投資信託の分配金には2種類あります。特別分配金と普通分配金です。
投資信託をお持ちのかたならおそらくどなたも思うのが、
「特別分配金」と「普通分配金」ってどう違うの?
どんな場合に特別分配金になったり、普通分配金になったりするの?
ということだと思います。
ざっくばらんに言えば、
投信の運用がうまくいっていて利益が出ているときの分配金が普通分配金です。
特別分配金になるか普通分配金になるかは購入日による
特別分配金とは、その別名である「元本払戻金」の通りです。払ったお金が戻ってくるということです。
追加型の投資信託は、いつでもだれでも売買ができるものです。何年も前から投資している人も、直前にそれこそ分配金目的で買ったという人も同じ権利が得られるようにということで現状の制度になっています。詳しくは楽天証券の解説がわかりやすいと思います。
分配金が、特別分配金になるのか普通分配金になるかは購入するタイミングによって人それぞれ異なります。
購入時の個別元本が基準
特別分配金になるか普通分配金になるかは、購入時の個別元本で決まります。取引報告書に「個別元本」という項目がありませんか?最初は、投資信託が約定したときの基準価額が相当します。
分配落ち後の基準価額との差によって普通分配金になったり、特別分配金になったり、両方の分配金になったりします。
(1)分配落ち後の基準価額>個別元本のとき
すべて普通分配金になります。分配落ちのときに分配金分がボコっと下がりますが、それでも購入時(あるいは前回の分配落ちのとき)より基準価額が高いので気持ちもよいかと思います。
分配落ち後の基準価額=個別元本のときもこの場合になります。ちょうど分配金分だけ利益が出ていることになります。
(2)分配落ち後の基準価額<個別元本のとき
「個別元本から分配落ち後の基準価額を引いたもの」が特別分配金になります。
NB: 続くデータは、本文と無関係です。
/-- Write consecutive words. -/
def msets (s : State) (a : Nat) : List Word → State
  | [] => s
  | v :: r => msets (mset s a v) (a + 1) r

/-- A word of a Tiller's local memory.  Log 9 (DEDUCED). -/
def lget (s : State) (t a : Nat) : Word := SMap.get memDefault s.tlm (65536 * t + a % 65536)

/-- Write a word of a Tiller's local memory.  Log 10 (DEDUCED). -/
def lset (s : State) (t a : Nat) (v : Word) : State :=
  { s with tlm := SMap.set memDefault s.tlm (65536 * t + a % 65536) v }

/-- The address of granule `g` (R476). -/
def granAddr (g : Nat) : Nat := 0x03000000 + 64 * (g % 65536)

/-! ## Granules (07 R182 to R187) -/

/-- The partition that acts for a map entry: partition 15 and one of size 0 act as partition 0 (R183). -/
def partFor (s : State) (n : Nat) : Nat :=
  if n = 15 ∨ (s.win.parts.getD n (0, 0)).2 = 0 then 0 else n

/-- Granules in use. -/
def usedGranules (s : State) : List Nat := s.holds.flatMap fun h => h.gmeta :: h.data

/-- The free granules of a partition in force. -/
def freeGranules (s : State) (p : Nat) : List Nat :=
  let b := s.win.parts.getD p (0, 0)
  let used := usedGranules s
  ((List.range b.2).map (b.1 + ·)).filter fun g => !used.contains g

/-- Take `n` granules of a list of free ones, the choice left to Sage (R186).  Log 44 (DESIGN CHOICE). -/
def pickGranules (choice : Nat) : Nat → List Nat → List Nat
  | 0, _ => []
  | n + 1, free =>
    let k := Config.granulePick choice free.length % max 1 free.length
    match free[k]? with
    | some g => g :: pickGranules (choice + 1) n (free.eraseIdx k)
    | none => []

/-- Number of free granules of a partition in force, as WINn_FREE shows it; granules that a start of Winnow has moved to another
partition while they are held count where they lie now. -/
def freeCount (s : State) (p : Nat) : Nat :=
  let b := s.win.parts.getD p (0, 0)
  b.2 - ((usedGranules s).filter fun g => decide (b.1 ≤ g ∧ g < b.1 + b.2)).length

/-- Note the lowest value of WINn_FREE. -/
def noteMin (s : State) (p : Nat) : State :=
  if freeCount s p < (rget s (Reg.winMin p)).toNat then rset s (Reg.winMin p) (w16 (freeCount s p)) else s

/-- Reserve one metadata granule and `nd` data granules in partition `p`, all at once or not at all
(R184); none when Winnow accepts no reservation or the partition lacks them.  Log 44 (DESIGN CHOICE). -/
def reserve (s : State) (p nd owner : Nat) : Option (State × Holding) :=
  if s.win.stopped ∨ freeCount s p < nd + 1 then none
  else
    match pickGranules s.free (nd + 1) (freeGranules s p) with
    | m :: d =>
      let h : Holding := { gmeta := m, data := d, part := p, owner := owner }
      some (noteMin { s with holds := h :: s.holds, free := s.free + nd + 1 } p, h)
    | [] => none

/-- Granules return to their partition (R184). -/
def release (s : State) (h : Holding) : State := { s with holds := s.holds.filter fun k => k.gmeta ≠ h.gmeta }

/-- The holding of a metadata granule by an owner. -/
def holdOf (s : State) (g owner : Nat) : Option Holding :=
  s.holds.find? fun h => h.gmeta = g && h.owner = owner

/-- Pass a holding to another owner. -/
def passHold (s : State) (g owner : Nat) : State :=
  { s with holds := s.holds.map fun h => if h.gmeta = g then { h with owner := owner } else h }

/-- The `n` octets held in the data granules that words 32 to 47 of a metadata granule list. -/
def readData (s : State) (g n : Nat) : List Octet :=
  let idx := mgets s (granAddr g + 32) 16
  let data := idx.filter (· ≠ 0xFFFF)
  (unpackOctets (data.flatMap fun d => mgets s (granAddr d.toNat) 64)).take n

/-! ## The model's own free values -/

/-- Move to the next free value.  Log 7 (DESIGN CHOICE). -/
def bumpFree (s : State) (n : Nat := 1) : State := { s with free := s.free + n }

end Sys2Proof.Machine
end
その差が分配金全体より少ない場合は、普通分配金が混ざります。
その差が分配金全体より大きい場合は、すべて特別分配金になります。
そして、注意しておきたいのは、特別分配金の分だけ個別元本が減るということです。
次回の分配金の計算には、今回減った個別元本が基準になります。
言葉だけですとわかりにくいとも思いますので、具体例を表で作ってみました。
基準価額10,000円で購入した投信の分配金が200円出ました!
これだけ聞くとめっちゃ儲かりそうです。「このまま1年続けば2400円だから年24パーセントじゃん」って思いません?(私は単純なのかそう思ってしまいました(笑))
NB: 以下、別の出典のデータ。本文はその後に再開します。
-- ==== Sys2Proof/Machine/Timer.lean ====
section
/-!
DEFINITION. The counters (16_timekeeping R401 to R412): groups, period and compare, starts, LF running and captures;
and the LF step pulse, which also clocks the watchdog (02_modes_and_start R68) and the LF-domain Stolon cells.
-/

namespace Sys2Proof.Machine

/-- The Crown core is in debug halt. -/
def crownHalted (s : State) : Bool := (s.core 32).hold = .halted

/-- LF running is in force: debug halt, or `TMR_CTL.SLEEP` (R408). -/
def lfRunning (s : State) : Bool := crownHalted s || rbit s Reg.tmrCtl 0

/-- Leaving LF running discards every accumulator (R408). -/
def lfLeave (s : State) : State :=
  if lfRunning s then s else { s with tmrs := s.tmrs.each fun _ t => { t with lfAcc := 0 } }

/-- The count, period or compare of the group that counter `n` heads. -/
def tmrQty (s : State) (base n : Nat) : Nat := rgroup s (base + n) (tmrWidth s n)

/-- The width of the group in bits. -/
def tmrBits (s : State) (n : Nat) : Nat := 16 * tmrWidth s n

/-- The state of a counter's group after one update by `k` (R404 to R406); `lf` is LF running.  Log 70 (DESIGN CHOICE). -/
def tmrUpdate (s : State) (n k : Nat) (lf : Bool) : State :=
  let t := s.tmr n
  let m := 2 ^ tmrBits s n
  let h := 2 ^ (tmrBits s n - 1)
  let c := tmrQty s (Reg.tmrnCnt 0) n
  let per := min (tmrQty s (Reg.tmrnPer 0) n) (h - 1)
  let cmp := tmrQty s (Reg.tmrnCmp 0) n
  let mode := rfld s (Reg.tmrnCtl n) 5 4
  let c1 := if t.wrote then c else (c + k) % m
  let r := (c1 + m - (per + 1)) % m
  let period := decide (mode ≠ 0 ∧ r < h)
  let c2 := if period then (if lf ∧ r ≤ per then r else 0) else c1
  let perskip := period && !(lf && decide (r ≤ per)) && decide (r ≠ 0)
  let armed := t.armed || period
  let d := (c2 + m - cmp) % m
  let fire := decide (d < h) && armed
  let armed := if h ≤ d then true else if armed then false else armed
  let cmpskip := fire && !lf && decide (c2 ≠ cmp)
  let s := rsetGroup s (Reg.tmrnCnt n) (tmrWidth s n) c2
  let s := s.updTmr n fun t => { t with armed := armed, wrote := false }
  let s := if period ∧ mode = 2 then drainState s (.tmr ⟨n % 32, Nat.mod_lt _ (by decide)⟩) else s
  let mask := (period.toNat + 2 * fire.toNat + 4 * perskip.toNat + 8 * cmpskip.toNat)
  if mask = 0 then s else setEvt s (Reg.tmrnEvt n) (w16 mask)

/-- Counter `n` heads a group that counts: ON, and past its start instant. -/
def tmrCounting (s : State) (n : Nat) : Bool :=
  !(s.tmr n).member && decide (stateOf s (.tmr (Fin.ofNat 32 n)) = 2) && decide ((s.tmr n).startAt = none)

/-- One source event at the prescaler; every PRE + 1 events make an update (R402). -/
def tmrEvent (s : State) (n : Nat) : State :=
  let pre := (rget s (Reg.tmrnPre n)).toNat
  if (s.tmr n).pre ≥ pre then tmrUpdate (s.updTmr n fun t => { t with pre := 0 }) n 1 false
  else s.updTmr n fun t => { t with pre := t.pre + 1 }

/-- The members of the group of a head that starts now (R403): the chain of counters above it in its quad with
`CASC` = 1 that are OFF.  Log 70 (DESIGN CHOICE). -/
def tmrChain (s : State) : Nat → Nat → Nat
  | 0, _ => 0
  | k + 1, n =>
    if n % 4 ≠ 0 ∧ n < 32 ∧ rbit s (Reg.tmrnCtl n) 6 ∧ stateOf s (.tmr (Fin.ofNat 32 n)) = 0 ∧ ¬ (s.tmr n).member then
      1 + tmrChain s k (n + 1)
    else 0

/-- The start of counter `n`, whose STATE is STARTING: a value outside the tables fails it (R401), the group is fixed
(R403), and a start at `TMR_AT` is judged (R407). -/
def tmrStart (s : State) (n : Fin 32) : State :=
  let ctl := rget s (Reg.tmrnCtl n)
  if field ctl 3 1 > 3 ∨ field ctl 5 4 = 3 then evt (drainState s (.tmr n)) (Reg.tmrnEvt n) 7
  else
    let w := 1 + tmrChain s 3 (n + 1)
    let s := (List.range (w - 1)).foldl (fun s k => s.updTmr (n + 1 + k) fun t => { t with member := true }) s
    let s := s.updTmr n fun t => { t with width := w, pre := 0, lfAcc := 0, caps := [], wrote := false, startAt := none }
    if bit ctl 7 ∧ field ctl 3 1 = 1 then
      let at_ := rgroup s Reg.tmrAt 4
      if shadow s + 8 ≥ at_ then evt s (Reg.tmrnEvt n) 6
      else s.updTmr n fun t => { t with startAt := some at_ }
    else s

/-- Counter `n` enters OFF: its group ends, and nothing of the run but the registers is kept (R77, R403). -/
def tmrOff (s : State) (n : Fin 32) : State :=
  let w := tmrWidth s n
  let s := (List.range (w - 1)).foldl (fun s k => s.updTmr (n + 1 + k) fun t => { t with member := false }) s
  s.updTmr n fun t => { t with width := 1, armed := false, wrote := false, startAt := none }

/-- A write to a register of the TMR block other than `TMRn_CTL` (R403, R405, R406, R408). -/
def tmrWrite (i : Initiator) (a : Nat) (v : Word) (s : State) : State :=
  match tmrWordAt a with
  | some (b, n) =>
    if b = Reg.tmrnCap 0 then s
    else
      let g := groupAt s a
      let k := tmrHead s n
      let s1 := groupWrite s i a v
      if a + 1 = g.1 + g.2 then
        if b = Reg.tmrnCmp 0 then s1.updTmr k fun t => { t with armed := true }
        else if b = Reg.tmrnCnt 0 ∧ tmrCounting s k then s1.updTmr k fun t => { t with wrote := true }
        else s1
      else s1
  | none =>
    if a = Reg.tmrCtl then lfLeave (rwrite s a v)
    else if (groupOf a).2 > 1 then groupWrite s i a v
    else rwrite s a v

/-- `TMRn_STAT` as it reads: a member shows its head's STATE (R403). -/
def tmrStat (s : State) (n : Nat) : Word :=
  let k := tmrHead s n
  let t := s.tmr n
  let lf := lfRunning s && decide (rfld s (Reg.tmrnCtl k) 3 1 ≤ 1)
  w16 (stateOf s (.tmr (Fin.ofNat 32 k)) + 4 * t.armed.toNat + 8 * lf.toNat + 16 * t.caps.length +
    64 * (t.width - 1) + 256 * t.member.toNat)

/-- A read of `TMRn_CAP` (R410): the head's word removes the buffer's head entry and latches the higher words. -/
def capRead (i : Initiator) (n : Nat) (s : State) : Word × State :=
  let k := tmrHead s n
  let t := s.tmr k
  let q := t.caps.headD t.capLast
  let ws := wordsOf (tmrWidth s k) q
  let r := groupRead s i (Reg.tmrnCap k) (n - k) ws
  if n = k then (r.1, r.2.updTmr k fun t => { t with caps := t.caps.drop 1, capLast := q }) else r

/-- A pulse of the capture channel (R409, R411).  Log 70 (DESIGN CHOICE). -/
def tmrCapture (s : State) (n : Nat) : State :=
  let c := tmrQty s (Reg.tmrnCnt 0) n
  if (s.tmr n).caps.length ≥ 2 then evt s (Reg.tmrnEvt n) 5
  else evt (s.updTmr n fun t => { t with caps := t.caps ++ [c] }) (Reg.tmrnEvt n) 4

/-- One LF cycle of the watchdog's divider and count (02 R68).  Log 23 (DESIGN CHOICE), 92 (DESIGN CHOICE). -/
def wdTick (s : State) : State :=
  if ¬ rbit s Reg.sysWdctl 0 then s
  else if s.wdog.restart then { s with wdog := { div := 0, count := 0, restart := false } }
  else if crownHalted s ∧ rbit s Reg.sysWdctl 1 then s
  else if s.wdog.div ≥ 31 then { s with wdog := { s.wdog with div := 0, count := s.wdog.count + 1 } }
  else { s with wdog := { s.wdog with div := s.wdog.div + 1 } }

/-- The LF step of counter `n` (R408): the whole part of the accumulator is one update; LF counters get an event.  Log 92 (DESIGN CHOICE). -/
def tmrLf (s : State) (n : Nat) : State :=
  let src := rfld s (Reg.tmrnCtl n) 3 1
  if ¬ tmrCounting s n then s
  else if src = 2 then { s with stl := { s.stl with counts := s.stl.counts ++ [n] } }
  else if src ≤ 1 ∧ lfRunning s then
    let acc := (s.tmr n).lfAcc + rgroup s (Reg.tmrnLfstep n) 2
    let s := s.updTmr n fun t => { t with lfAcc := acc % 65536 }
    if acc / 65536 = 0 then s else tmrUpdate s n (acc / 65536) true
  else s

/-! ## The commands -/

/-- A source event of counter `n` (R402, R404).  With SRC FAB or TICK the command is the event; with SRC LF or EVENT
it takes one that the LF step or the counter's channel has left. -/
def execCounterUpdate (n : Fin 32) (s : State) : Host.Outcome State Fault Refusal :=
  .next (
    let src := rfld s (Reg.tmrnCtl n) 3 1
    if ¬ tmrCounting s n then s
    else if src ≤ 1 then (if lfRunning s then s else tmrEvent s n)
    else if s.stl.counts.contains n.val then
      tmrEvent { s with stl := { s.stl with counts := s.stl.counts.erase n.val } } n
    else s)

/-- The tick held in `TMR_AT` at the start is the first that the counter counts (R407). -/
def execCounterStartAt (n : Fin 32) (s : State) : Host.Outcome State Fault Refusal :=
  .next (
    match (s.tmr n).startAt with
    | some t =>
      if stateOf s (.tmr n) = 2 then
        let s := reach (s.updTmr n fun t => { t with startAt := none }) t
        if lfRunning s then s else tmrEvent s n
      else s
    | none => s)

/-- An LF step pulse (R408, R34): counters, the watchdog, the LF-domain cells and producer 0x834.  Log 92 (DESIGN CHOICE). -/
def execLfStep (s : State) : Host.Outcome State Fault Refusal :=
  .next (
    let s := (List.range 32).foldl tmrLf s
    let s := wdTick s
    let s := lfCells s
    stolon s 0x834)

/-- A pulse on the capture channel of counter `n`, left by the Stolon router (R409). -/
def execCapture (n : Fin 32) (s : State) : Host.Outcome State Fault Refusal :=
  .next (
    if s.stl.caps.contains n.val then
      let s := { s with stl := { s.stl with caps := s.stl.caps.erase n.val } }
      if (s.tmr n).member ∨ stateOf s (.tmr n) ≠ 2 then s else tmrCapture s n
    else s)

/-- A read of `TMRn_CAP` (R410). -/
def execCaptureRead (i : Initiator) (n : Fin 32) (s : State) : Host.Outcome State Fault Refusal :=
  let r := capRead i n s
  .next { r.2 with out := { r.2.out with read := r.1 } }

end Sys2Proof.Machine
end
分配金が200円出ても利益が出ているとは限りません。
儲かった! | ほどほど | 損になってる | |
個別元本(a) | 10000円 | 10000円 | 10000円 |
分配落ち後の基準価額(b) | 10000円 | 9850円 | 9700円 |
個別元本との差(b)-(a) | 0円 | -150円 | -300円 |
特別分配金 | 0円 | 150円 | 200円 |
普通分配金 | 200円 | 50円 | 0円 |
損益 | 200円 | 50円 | -100円 |
新たな個別元本 | 10000円 | 9850円 | 9800円 |
この表のように200円分配金が出ても儲かっているとは限りません。利益が出ていなくても分配金は出ます。
200円分配金が出ても基準価額が9800未満になると投資信託そのもののパフォーマンスはマイナスということです。
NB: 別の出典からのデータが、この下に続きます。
-- ==== Sys2Proof/Machine/Flash.lean ====
section
/-!
DEFINITION. The external flash and the start of its operations (14_backhaul_host R378 to R380), and the two image banks
with their trailers (19_update R462 to R464).
-/

namespace Sys2Proof.Machine

/-- The octet of an erased flash byte. -/
abbrev flashErased : Octet := 0xFF

/-- Octets of the flash. -/
def flashGet (s : State) (a n : Nat) : List Octet := BMap.getOctets flashErased s.xsp.flash a n

/-- Hold octets in the flash.  Log 10 (DEDUCED). -/
def flashPut (s : State) (a : Nat) (o : List Octet) : State :=
  { s with xsp := { s.xsp with flash := BMap.setOctets flashErased s.xsp.flash a o } }

/-- Program octets: a program clears bits and sets none. -/
def flashProgram (s : State) (a : Nat) (o : List Octet) : State :=
  flashPut s a (List.zipWith (· &&& ·) (flashGet s a o.length) o)

/-- Erase a range. -/
def flashErase (s : State) (a n : Nat) : State :=
  { s with xsp := { s.xsp with flash := s.xsp.flash.filter fun e => e.1 < a || a + n ≤ e.1 } }

/-- The flash size in octets. -/
def flashSize (s : State) : Nat := s.xsp.mib * 1048576

/-- B: the lesser of 64 MiB and half the flash (R379). -/
def bankSize (s : State) : Nat := min 67108864 (flashSize s / 2)

/-- The flash address of a bank. -/
def bankBase (s : State) (b : Nat) : Nat := b * bankSize s

/-- The owner lock: set when the number of blown bits is odd (10 R256). -/
def ownerLocked (s : State) : Bool := s.fuses.lock % 2 = 1

/-- A bank's trailer marks (19 R463): TRIAL 0, CONFIRM 1, REJECT 2. -/
def markSet (s : State) (b k : Nat) : Bool :=
  flashGet s (bankBase s b + bankSize s - 4096 + 2 * k) 2 = [0, 0]

/-- Program a mark (19 R463). -/
def setMark (s : State) (b k : Nat) : State :=
  flashProgram s (bankBase s b + bankSize s - 4096 + 2 * k) [0, 0]

/-- A bank is ELIGIBLE (19 R463). -/
def bankEligible (s : State) (b : Nat) : Bool := markSet s b 1 && !markSet s b 2

/-- A bank is ON TRIAL (19 R463). -/
def bankOnTrial (s : State) (b : Nat) : Bool := !markSet s b 1 && markSet s b 0 && !markSet s b 2

/-- The length of the range of an operation (R379). -/
def xspSpan (op len : Nat) : Nat := if op = 3 then 4096 else if op = 4 then 65536 else len

/-- Why an operation is refused: 4 RANGE, 1 BANK, 2 LOCK, 3 BUSY (R379, R380). -/
def xspRefuse (s : State) (op f len : Nat) : Option Nat :=
  let n := xspSpan op len
  let bad :=
    decide (op = 0 ∨ 5 ≤ op) ||
    (decide (op ≤ 2) && decide (f % 2 = 1 ∨ len % 2 = 1 ∨ len < 2)) ||
    (decide (op = 3) && decide (f % 4096 ≠ 0)) || (decide (op = 4) && decide (f % 65536 ≠ 0)) ||
    decide (flashSize s < f + n)
  let booted := (rbit s Reg.sysBootstat 4).toNat
  let touches := fun b => decide (f < bankBase s b + bankSize s ∧ bankBase s b < f + n)
  let upd := rfld s Reg.updStat 2 0
  if bad then some 4
  else if op = 1 then none
  else if modeOf s ≠ 1 ∧ touches booted then some 1
  else if ownerLocked s ∧ (touches 0 || touches 1) then some 2
  else if upd = 1 ∨ upd = 3 ∨ upd = 5 then some 3
  else none

/-- An operation ends with a result (R380). -/
def xspEnd (s : State) (res : Nat) : State :=
  let s := { s with xsp := { s.xsp with job := none } }
  setEvt (rsetFld (rsetBit s Reg.xspStat 0 false) Reg.xspRes 2 0 res) Reg.xspEvt (if res = 0 then 1 else 3)

/-- A write to `XSP_GO` (R379, R380). -/
def xspGo (i : Initiator) (lvl : Nat) (v : Word) (s : State) : State :=
  if field v 15 8 ≠ 0xF5 ∨ s.xsp.job.isSome then s
  else
    let op := field v 3 0
    let f := rlong s Reg.xspFaddr
    let len := (rget s Reg.xspLen).toNat
    match xspRefuse s op f len with
    | some r => xspEnd s r
    | none =>
      rsetBit { s with xsp := { s.xsp with job := some ⟨op, f, rlong s Reg.xspMaddr, len, initIndex i, lvl⟩ } } Reg.xspStat 0 true

/-- A byte in the range of an operation that was interrupted or failed (R380): its old value, its new value or 0xFF.  Log 62 (DESIGN CHOICE). -/
def brokenByte (s : State) (k : Nat) (old new : Octet) : Octet :=
  let c := Config.openValue 380 (s.free + k) % 3
  if c = 0 then old else if c = 1 then new else 0xFF

/-- The range of an operation that did not complete; `new` gives what it would have left.  Log 62 (DESIGN CHOICE). -/
def breakRange (s : State) (a : Nat) (new : List Octet) : State :=
  let old := flashGet s a new.length
  bumpFree (flashPut s a (((old.zip new).zipIdx).map fun e => brokenByte s e.2 e.1.1 e.1.2)) new.length

/-- An operation that a chip reset or a change to RETAIN interrupts (R380).  Log 62 (DESIGN CHOICE). -/
def xspInterrupt (s : State) : State :=
  match s.xsp.job with
  | none => s
  | some j =>
    let s := { s with xsp := { s.xsp with job := none } }
    if j.op = 1 then s
    else if j.op = 2 then
      breakRange s j.faddr (List.zipWith (· &&& ·) (flashGet s j.faddr j.len)
        ((unpackOctets (mgets s j.maddr (j.len / 2))).take j.len))
    else breakRange s j.faddr (List.replicate (xspSpan j.op j.len) 0xFF)

/-- The octets of the target bank that an unfinished apply may have touched: each reads as nothing fixes (19 R468).  Log 63 (DESIGN CHOICE). -/
def breakTarget (s : State) : State :=
  match s.upd.header with
  | some (_, n) =>
    let b := bankBase s (1 - (rbit s Reg.updStat 4).toNat)
    bumpFree (flashPut s b ((List.range n).map fun k => BitVec.ofNat 8 (Config.openValue 468 (s.free + k)))) n
  | none => s

/-- A write to `XSP_GO` with OP 1. -/
def execFlashRead (i : Initiator) (s : State) : Host.Outcome State Fault Refusal := .next (xspGo i (levelOf s i) 0xF501 s)

/-- A write to `XSP_GO` with OP 2. -/
def execProgram (i : Initiator) (s : State) : Host.Outcome State Fault Refusal := .next (xspGo i (levelOf s i) 0xF502 s)

/-- A write to `XSP_GO` with OP 3. -/
def execErase4k (i : Initiator) (s : State) : Host.Outcome State Fault Refusal := .next (xspGo i (levelOf s i) 0xF503 s)

/-- A write to `XSP_GO` with OP 4. -/
def execErase64k (i : Initiator) (s : State) : Host.Outcome State Fault Refusal := .next (xspGo i (levelOf s i) 0xF504 s)

end Sys2Proof.Machine
end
特別分配金は、特別に良い分配金ではなく、好調ではなく利益はないけど元本から払い戻す特別な分配金ということです。
なお、上の表には購入時の手数料や普通分配金にかかる税金などは一切考慮していません。大手証券の場合は3パーセント程度の買付手数料がかかることが多いので、初めて分配金をもらったときには「アレ?」っと思うことのほうが多いのではないでしょうか。
それでも、放置していても毎月分配金が出るというのはありがたいシステムだと思います。
仕組みを今一度おさらいして、どんな投資信託にするか証券マンだけでなく、いろいろな意見を参考によく考えて投資したいものです。